Are there any insights that lead to negative growth? Justify with specific reason.

5. You have to create at least 20 logical & meaningful charts having important insights.


[ Hints : - Do the Vizualization in  a structured way while following "UBM" Rule.

U - Univariate Analysis,

B - Bivariate Analysis (Numerical - Categorical, Numerical - Numerical, Categorical - Categorical)

M - Multivariate Analysis
 ]





# ***Let's Begin !***

## ***1. Know Your Data***

### Import Libraries

In [None]:
# Import Libraries
import numpy as np
import pandas as pd
import matplotlib.pyplot as plt
import seaborn as sns
import warnings
warnings.filterwarnings('ignore')

### Dataset Loading

In [None]:
# Load Dataset
from google.colab import drive
drive.mount('/content/drive')



In [None]:
df_app = pd.read_csv('/content/drive/My Drive/Project_Module2/Play Store Data.csv')

In [None]:
df_rev = pd.read_csv('/content/drive/My Drive/Project_Module2/User Reviews.csv')

### Dataset First View

In [None]:
# Dataset First Look
df_app.head()

In [None]:
df_rev.head()

### Dataset Rows & Columns count

In [None]:
# Dataset Rows & Columns count
df_app.shape

In [None]:
df_rev.shape

### Dataset Information

In [None]:
# Dataset Info
df_app.info()

#### Duplicate Values

In [None]:
# Dataset Duplicate Value Count
len(df_app[df_app.duplicated()])

Dropping the duplicate Apps from the dataset

In [None]:
df_app.drop_duplicates(subset="App", inplace = True)

In [None]:
#checking whether the dunplicates were dropped from the dataset
len(df_app[df_app.duplicated()])

#### Missing Values/Null Values

In [None]:
# Missing Values/Null Values Count
print(df_app.isnull().sum())

It is understood that the columns like "Rating","Type","Content rating", "Current Ver"  and ""Android Ver" have missing values which are to be addressed in the later sections.


In [None]:
# Visualizing the missing values as bar chart
df_app.isnull().sum().plot(kind='bar')

In [None]:
#Visualizing the missing values using heatmap
sns.heatmap(df_app.isnull(),cbar=False)

### What did you know about your dataset?

The datasets consist of two CSV files which are play store data.csv and user reviews.csv.

The play store data.csv has 10,841 observations and 13 variables about details of the applications on Google Play.

The user reviews.csv has 64,295 observations and 5 variables about the most relevant 100 reviews for each app and sentiment informations for each review.

## ***2. Understanding Your Variables***

In [None]:
# Dataset Columns
df_app.columns

In [None]:
df_rev.columns

In [None]:
# Dataset Describe
df_app.describe()

### Variables Description

**Play store data.csv**

**App**: Application name

**Rating**: Overall user rating of the app

**Reviews**: Number of user reviews for the app

**Size**: Size of the app

**Price**: Price of the app

**Installs**: Number of user downloads/installs for the app

**Type**: Paid or Free

**Content Rating**: Age group the app is targeted at - Children / Mature 21+ / Adult

**Genres**: An app can belong to multiple genres (apart from its main category)

**Last Updated**: Date of the last app update.

**Current Ver**': Current version of the app.

**Android Ver**': Minimum Android version required.

**User reviews.csv**

**Genres**: An app can belong to multiple genres (apart from its main category)

**App**: Name of app

**Translated_Review**: User review (Preprocessed and translated to English)

**Sentiment:** Positive/Negative/Neutral (Preprocessed)
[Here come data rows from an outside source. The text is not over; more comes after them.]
-- ==== Sys2Proof/Tests/Slice0.lean ====
section
/-! SUPPORT. Tests by `decide`: the checks of WellFormed, the decoding of one word of every instruction, one or two small
one-step tests of each instruction with the numbers of spec/95_test_vectors.md (named "file 95" below), and for every
statement with hypotheses a witness that they can be met together. -/

open Sys2Proof Sys2Proof.Machine

namespace Sys2Proof.Tests

/-! ## Helpers -/

/-- The state in which an instruction fetched from 010H executes (R13): ACC = a, [40H] = v. -/
def ramState (a v : Byte) : State :=
  { State.reset with acc := a, pc := 0x011#11, ram := Memory.write [] 0x40 v }

/-- STATUS with the given OV, Z, AC and C, and TO = PDF = 0. -/
def flags (ov z ac c : Bool) : Status := { ov := ov, z := z, ac := ac, c := c, pdf := false, timeOut := false }

/-- What is to be seen of the next state, if there is one. -/
def ofNext {α : Type} (o : Host.Outcome State Fault Refusal) (f : State → α) : Option α :=
  match o with
  | .next t => some (f t)
  | .fault _ => none
  | .refused _ => none

/-- ACC and STATUS after an instruction. -/
def accAndFlags (i : Instr) (s : State) : Option (Byte × Status) := ofNext (exec i s) (fun t => (t.acc, t.status))

/-- [40H] and STATUS after an instruction. -/
def cellAndFlags (i : Instr) (s : State) : Option (Byte × Status) :=
  ofNext (exec i s) (fun t => (Memory.read t.ram 0x40, t.status))

/-- PC, [40H], ACC and the cycles after an instruction. -/
def pcAndCell (i : Instr) (s : State) : Option (PAddr × Byte × Byte × Nat) :=
  ofNext (exec i s) (fun t => (t.pc, Memory.read t.ram 0x40, t.acc, t.cycles))

/-- `s` with carry C. -/
def withCarry (c : Bool) (s : State) : State := { s with status := { s.status with c := c } }

/-- The state after reset with other mask options. -/
def withOptions (o : Options) (s : State) : State := { s with cfg := { s.cfg with opt := o } }

/-- The watchdog enabled, on the instruction clock. -/
def watchdogOptions (two : Bool) : Options :=
  { defaultOptions with wdtEnabled := true, wdtClock := .systemQuarter, twoClears := two }

/-! ## Well-formedness: the default configuration passes, and each check refuses a configuration that breaks it -/

theorem test_wf_default : defaultConfig.wf = true := by decide

/-- STATUS must be at 0AH (R52). -/
theorem test_wf_refuses_status_elsewhere :
    ({ defaultConfig with sfrMap := (0x3F#7, .status) :: defaultSfrMap.filter (·.2 != .status) } : Config).sfrMapOk
      = false := by decide

/-- Two registers at one address (R52). -/
theorem test_wf_refuses_shared_address :
    ({ defaultConfig with sfrMap := (0x02#7, .cmpc) :: (0x02#7, .opac3)
        :: defaultSfrMap.filter (fun p => p.2 != .cmpc && p.2 != .opac3) } : Config).sfrMapOk = false := by decide

/-- RAM must start above every register (R36, R52). -/
theorem test_wf_refuses_low_ram : ({ defaultConfig with gprBase := 0x1A#7 } : Config).wf = false := by decide

theorem test_wf_refuses_status_bits :
    ({ defaultConfig with statusPos := { ov := 3, z := 2, ac := 2, c := 0 } } : Config).wf = false := by decide

theorem test_wf_refuses_interrupt_bits :
    ({ defaultConfig with intcPos := { defaultConfig.intcPos with et0i := 4 } } : Config).wf = false := by decide

theorem test_wf_refuses_misc_bits :
    ({ defaultConfig with miscPos := { defaultConfig.miscPos with cmpes := 7 } } : Config).wf = false := by decide

theorem test_wf_refuses_analog_bits :
    ({ defaultConfig with cmpcPos := { enable := 6, flag := 6 } } : Config).wf = false := by decide

/-- Two meanings of one word, and instructions without a word (R160). -/
theorem test_wf_refuses_encoding : ({ defaultConfig with enc := .words [(0, .nop), (0, .halt)] } : Config).wf = false
    ∧ ({ defaultConfig with enc := .words [(0, .nop)] } : Config).wf = false := by decide

/-- Another encoding: only its own words are instructions. -/
theorem test_other_encoding : (decodeWith (.words [(0x4001#15, .halt)]) 0x4001).toOption = some .halt
    ∧ (decodeWith (.words [(0x4001#15, .halt)]) 0x0002).toOption = none
    ∧ (decodeWith .assigned 0x0002).toOption = some .halt := by decide

theorem test_wf_refuses_no_write_time : ({ defaultConfig with writeTime := 0 } : Config).wf = false := by decide

/-! ## Decoding: every instruction, its word written out bit by bit -/

/-- Decoding, whole words (R165): the words of the spec's encoding table. -/
theorem test_decode_formatN : ∀ p ∈ ([
    (0b000000000000000#15, .nop),
    (0b000000000000001#15, .clrWdt1),
    (0b000000000000010#15, .halt),
    (0b000000000000011#15, .ret),
    (0b000000000000100#15, .reti),
    (0b000000000000101#15, .clrWdt2),
    (0b000000000000110#15, .clrWdt)] : List (PWord × Instr)),
    (decode p.1).toOption = some p.2 ∧ decodeTableWord 16 p.1.toNat = some p.2 := by decide

/-- Decoding, format M, m = 1011010 (R166): the words of the spec's encoding table. -/
theorem test_decode_formatM_a : ∀ p ∈ ([
    (0b000000011011010#15, .movMA 0x5A#7),
    (0b000000101011010#15, .cplaM 0x5A#7),
    (0b000000111011010#15, .cplM 0x5A#7),
    (0b000001001011010#15, .subAM 0x5A#7),
    (0b000001011011010#15, .submAM 0x5A#7),
    (0b000001101011010#15, .addAM 0x5A#7),
    (0b000001111011010#15, .addmAM 0x5A#7),
    (0b000010001011010#15, .xorAM 0x5A#7),
    (0b000010011011010#15, .xormAM 0x5A#7),
    (0b000010101011010#15, .orAM 0x5A#7),
    (0b000010111011010#15, .ormAM 0x5A#7),
    (0b000011001011010#15, .andAM 0x5A#7),
    (0b000011011011010#15, .andmAM 0x5A#7),
    (0b000011101011010#15, .movAM 0x5A#7),
    (0b001000001011010#15, .szaM 0x5A#7)] : List (PWord × Instr)),
    (decode p.1).toOption = some p.2 ∧ decodeTableWord 16 p.1.toNat = some p.2 := by decide

/-- Decoding, format M, m = 1011010 (R166): the words of the spec's encoding table. -/
theorem test_decode_formatM_b : ∀ p ∈ ([
    (0b001000011011010#15, .szM 0x5A#7),
    (0b001000101011010#15, .swapaM 0x5A#7),
    (0b001000111011010#15, .swapM 0x5A#7),
    (0b001001001011010#15, .sbcAM 0x5A#7),
    (0b001001011011010#15, .sbcmAM 0x5A#7),
    (0b001001101011010#15, .adcAM 0x5A#7),
    (0b001001111011010#15, .adcmAM 0x5A#7),
    (0b001010001011010#15, .incaM 0x5A#7),
    (0b001010011011010#15, .incM 0x5A#7),
    (0b001010101011010#15, .decaM 0x5A#7),
    (0b001010111011010#15, .decM 0x5A#7),
    (0b001011001011010#15, .sizaM 0x5A#7),
    (0b001011011011010#15, .sizM 0x5A#7),
    (0b001011101011010#15, .sdzaM 0x5A#7),
    (0b001011111011010#15, .sdzM 0x5A#7)] : List (PWord × Instr)),
    (decode p.1).toOption = some p.2 ∧ decodeTableWord 16 p.1.toNat = some p.2 := by decide

/-- Decoding, format M, m = 1011010 (R166): the words of the spec's encoding table. -/
theorem test_decode_formatM_c : ∀ p ∈ ([
    (0b001100001011010#15, .rlaM 0x5A#7),
    (0b001100011011010#15, .rlM 0x5A#7),
    (0b001100101011010#15, .rraM 0x5A#7),
    (0b001100111011010#15, .rrM 0x5A#7),
    (0b001101001011010#15, .rlcaM 0x5A#7),
    (0b001101011011010#15, .rlcM 0x5A#7),
    (0b001101101011010#15, .rrcaM 0x5A#7),
    (0b001101111011010#15, .rrcM 0x5A#7),
    (0b001110101011010#15, .tabrdcM 0x5A#7),
    (0b001110111011010#15, .tabrdlM 0x5A#7),
    (0b001111011011010#15, .daaM 0x5A#7),
    (0b001111101011010#15, .clrM 0x5A#7),
    (0b001111111011010#15, .setM 0x5A#7)] : List (PWord × Instr)),
    (decode p.1).toOption = some p.2 ∧ decodeTableWord 16 p.1.toNat = some p.2 := by decide

/-- Decoding, format I, x = 10100111 (R167): the words of the spec's encoding table. -/
theorem test_decode_formatI : ∀ p ∈ ([
    (0b000100110100111#15, .retAX 0xA7#8),
    (0b000101010100111#15, .subAX 0xA7#8),
    (0b000101110100111#15, .addAX 0xA7#8),
    (0b000110010100111#15, .xorAX 0xA7#8),
    (0b000110110100111#15, .orAX 0xA7#8),
    (0b000111010100111#15, .andAX 0xA7#8),
    (0b000111110100111#15, .movAX 0xA7#8)] : List (PWord × Instr)),
    (decode p.1).toOption = some p.2 ∧ decodeTableWord 16 p.1.toNat = some p.2 := by decide

/-- Decoding, format A, addr = 10100101100 (R168): the words of the spec's encoding table. -/
theorem test_decode_formatA : ∀ p ∈ ([
    (0b010010100101100#15, .callAddr 0x52C#11),
    (0b010110100101100#15, .jmpAddr 0x52C#11)] : List (PWord × Instr)),
    (decode p.1).toOption = some p.2 ∧ decodeTableWord 16 p.1.toNat = some p.2 := by decide

/-- Decoding, format B, i = 101, m = 1011010 (R168): the words of the spec's encoding table. -/
theorem test_decode_formatB : ∀ p ∈ ([
    (0b011001011011010#15, .setMi 0x5A#7 5#3),
    (0b011011011011010#15, .clrMi 0x5A#7 5#3),
    (0b011101011011010#15, .snzMi 0x5A#7 5#3),
    (0b011111011011010#15, .szMi 0x5A#7 5#3)] : List (PWord × Instr)),
    (decode p.1).toOption = some p.2 ∧ decodeTableWord 16 p.1.toNat = some p.2 := by decide

/-- The ends of the five unassigned ranges (R170). -/
theorem test_decode_unassigned : ([0x0007#15, 0x007F#15, 0x0780#15, 0x08FF#15, 0x1C00#15, 0x1CFF#15, 0x1E00#15, 0x1E7F#15,
    0x4000#15, 0x7FFF#15] : List PWord).all (fun w => (decode w).toOption.isNone) = true := by decide

/-- The assigned words next to them (R165 to R168). -/
theorem test_decode_beside_unassigned : ([0x0006#15, 0x0080#15, 0x077F#15, 0x0900#15, 0x1BFF#15, 0x1D00#15, 0x1DFF#15,
    0x1E80#15, 0x3FFF#15] : List PWord).all (fun w => (decode w).toOption.isSome) = true := by decide

/-! ## Arithmetic (file 95, 2.1 and 2.2) -/

theorem test_addAX_rows : ∀ p ∈ ([(0x00, 0x00, 0x00, flags false true false false),
    (0x0F, 0x01, 0x10, flags false false true false), (0x7F, 0x01, 0x80, flags true false true false),
    (0xFF, 0x01, 0x00, flags false true true true), (0x80, 0x80, 0x00, flags true true false true),
    (0x45, 0x55, 0x9A, flags true false false false), (0xF0, 0x10, 0x00, flags false true false true)]
      : List (Byte × Byte × Byte × Status)),
    accAndFlags (.addAX p.2.1) (ramState p.1 0) = some (p.2.2.1, p.2.2.2) := by decide

theorem test_addAM : accAndFlags (.addAM 0x40#7) (ramState 0x3A 0xC6) = some (0x00, flags false true true true) := by
  decide

theorem test_addmAM : cellAndFlags (.addmAM 0x40#7) (ramState 0x7F 0x01) = some (0x80, flags true false true false) := by
  decide

/-- ADDM on PCL at 100H: PCL reads 01H, the result 03H is a jump to 103H in two cycles. -/
theorem test_addmAM_pcl : ofNext (exec (.addmAM 0x06#7) { State.reset with acc := 0x02, pc := 0x101 })
    (fun t => (t.pc, t.cycles, t.status)) = some (0x103, 2, flags false false false false) := by decide

theorem test_adcAM_rows : ∀ p ∈ ([(0xFF, 0x00, true, 0x00, flags false true true true),
    (0x7F, 0x00, true, 0x80, flags true false true false), (0xFF, 0xFF, true, 0xFF, flags false false true true),
    (0x12, 0x34, false, 0x46, flags false false false false)] : List (Byte × Byte × Bool × Byte × Status)),
    accAndFlags (.adcAM 0x40#7) (withCarry p.2.2.1 (ramState p.1 p.2.1)) = some (p.2.2.2.1, p.2.2.2.2) := by decide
**Sentiment_Polarity**: Sentiment polarity score (>0 - positive, <0 - negative)
'**Sentiment_Subjectivity**': Numerical score indicating the subjectivity of the review

**Quick Check for Outliers**

**On studying the dataset further, it was found that there was  data with some kind of weird anomaly. Let us find out the row in the data and purge it.**

### Check Unique Values for each variable.

In [None]:
# Check Unique Values for "Rating"
df_app["Rating"].unique()

In [None]:
#Checking the unique value for "Size"
df_app["Size"].unique()

In [None]:
# Checking the unique value for the column "Installs"
df_app["Installs"].unique()

In [None]:
# Checking the unique value for the column "Price"
df_app["Price"].unique()

## 3. ***Data Wrangling***

**Rating column**

We have an app rating of 19 which is out of range and needs to be dropped

In [None]:
df_app[df_app["Rating"]==19]

As we can see that this entry of our dataset is having a Rating of 19.0 which is way higher than the maximum rating of 5.0. Also, the value in the Reviews column has an alphabet which makes it a lone entry to have so. Hence we are removing this particular row to make our analysis easier.**Dropping the row that has incorrect values for our features**.

In [None]:
index_to_drop = 10472
df_app = df_app.drop(index = index_to_drop)

In [None]:
#To check whether the column is dropped or not
df_app[df_app['Rating']==19]

**Installs Column**

**Now we have dropped the column with rating as 19.Next we have to remove '+' and ',' from 'Installs' and also we need to make it numeric**

In [None]:
df_app["Installs"]=df_app["Installs"].apply(lambda x:x.replace("+"," ")if "+" in str(x) else x)

In [None]:
df_app["Installs"]=df_app["Installs"].apply(lambda x: x.replace(' ',' '))

In [None]:
df_app["Installs"]=df_app["Installs"].apply(lambda x:x.replace(',',' ')if ',' in str(x)else x)

In [None]:
# Removing extra spaces and non-numeric characters from "Installs" column
df_app["Installs"] = df_app["Installs"].str.replace(' ', '').str.replace(',', '')

In [None]:
# converting "Installs" column to numeric
df_app["Installs"]=df_app["Installs"].apply(lambda x: int(x))

**Size Column**

**We need to remove 'M' and 'k' from the column and to convert them into bytes. Also we need to remove the term "Varies with device"**

In [None]:
def convert_size(size):
  if isinstance(size, str):
    if "M" in size:
      return float(size.replace("M"," "))*1024*1024
    elif "k" in size:
      return(float(size.replace('k'," ")))*1024
    elif "Varies with device" in size:
      return np.nan
  return size

In [None]:
df_app["Size"]=df_app["Size"].apply(convert_size)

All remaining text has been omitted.